* **DESCRIPTION OF THE TASK**
Only lines containing the word "streams" belong in the answer; copy each one from the records.

* **INFORMATION SUPPLIED**

/-- SOURCE CART. -/
def State.cartSource (s : State) (c g : Nat) : Source ⊕ Nat :=
  match s.ember.cart with
  | none => .inr stABSENT
  | some k =>
    if s.ember.cartGone || s.ember.cartState = 0 || s.ember.cartState = 5 || s.ember.cartState = 6 then .inr stABSENT
    else if s.ember.cartState = 3 ∨ s.ember.cartState = 7 then .inr stNOPERM
    else if s.devid ≠ some k.devid.toNat ∨ k.cluster.toNat ≠ s.setting 0x0103 then .inr stFOREIGN
    else match findRecord (hashHead (s.ctx c)) g k.log 1 with
      | none => .inr stNOPERM
      | some n => match chainOf k.log (k.log.length + 1) n, k.log[n - 1]? with
        | some l, some r => .inl {
            cutStep := r.cutStep.toNat, seed := r.seed.toNat, actGen := r.actGen.toNat, cadC := r.cadC.toNat
            quiet := r.quiet.toNat, k := r.k.toNat, beatCut := r.beatCut.toNat, streams := parseStreams r.sstate, page := fun p => chainPage l (pageKey c p)
            bank := l.findSome? (fun q => tfind q.banks r.actGen.toNat) }
        | _, _ => .inr stNOPERM

/-- SOURCE REMOTE: the peers' copies, whose contents are theirs (log 40). Without an answer, NO_PARTNER. -/
def State.remoteSource (s : State) (c g : Nat) : Source ⊕ Nat :=
  if s.ember.partner.isNone || !Config.remoteHas c g then .inr stNOPARTNER
  else
    let f := fun i => (Config.remoteField c g i).toNat
    let n := f 5 % 8193
    .inl { cutStep := f 0 % 2 ^ 48, seed := f 1, actGen := f 2 % 65536, cadC := f 3 % 65536, quiet := f 4 % 65536, k := f 6 % 65536, beatCut := f 7
           streams := parseStreams ((List.range (69 * n)).map (fun i => Config.remoteByte (2 ^ 28 + c) i))
           page := fun p => remotePage (pageKey c p) }

/-- The source that SOURCE names; AUTO takes the first that holds GEN (Table 12-9). The number tells which it is. -/
def State.sourceOf (s : State) (src c g : Nat) : (Source × Nat) ⊕ Nat :=
  let tag := fun (n : Nat) (r : Source ⊕ Nat) => match r with | .inl x => (.inl (x, n) : (Source × Nat) ⊕ Nat) | .inr e => .inr e
  if src = 0 then tag 0 (s.localSource c g)
  else if src = 1 then tag 1 (s.cartSource c g)
  else if src = 2 then tag 2 (s.remoteSource c g)
  else match s.localSource c g with
    | .inl x => .inl (x, 0)
    | .inr _ => match s.cartSource c g with
      | .inl x => .inl (x, 1)
      | .inr _ => tag 2 (s.remoteSource c g)

/-- A bank image that this module does not hold and a source brings with the generation: its contents are open. -/
def remoteBank (c g : Nat) : Bank :=
  let w := fun n => Config.remoteField c g (100 + n)
  { slots := (List.range 64).map (fun i =>
      (i, { header := BitVec.ofNat 128 ((w (40 * i)).toNat + 2 ^ 64 * (w (40 * i + 1)).toNat)
            ops := (List.range 64).map (fun j => BitVec.ofNat 32 ((w (40 * i + 2 + j / 2)).toNat / 2 ^ (32 * (j % 2)))) }))
    coeffs := (List.range 4096).map (fun i => (i, w (4000 + i))), hard := [] }

/-- The bank image of a restored generation held again: the source's, or one that a peer sends back. -/
def State.holdBank (s : State) (c g : Nat) (b : Option Bank) : State :=
  if g = 0 || s.sfu.images.any (fun i => i.1 == c && i.2.1 == g) then s
  else { s with sfu := { s.sfu with images := s.sfu.images ++ [(c, g, b.getD (remoteBank c g))] } }

/-- A page written whole, which heals its frame's poison marks (R199). -/
def State.putPage (s : State) (c p : Nat) (m : Memory) : State :=
  let e := s.pentry c p
  let s1 := s.setTierMem (eTier e) (mcopy m 0 pageBytes (s.tierMem (eTier e)) (eFrame e * pageBytes))
  let s2 := if eTier e ≤ 1 then s1 else s1.countWritten pageBytes
  { s2 with mem := { s2.mem with poison := s2.mem.poison.filter (fun q => !(q.1 == eTier e && q.2 / 1024 == eFrame e)) } }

* **OUTPUT FOR THIS EXERCISE**
            quiet := r.quiet.toNat, k := r.k.toNat, beatCut := r.beatCut.toNat, streams := parseStreams r.sstate, page := fun p => chainPage l (pageKey c p)
           streams := parseStreams ((List.range (69 * n)).map (fun i => Config.remoteByte (2 ^ 28 + c) i))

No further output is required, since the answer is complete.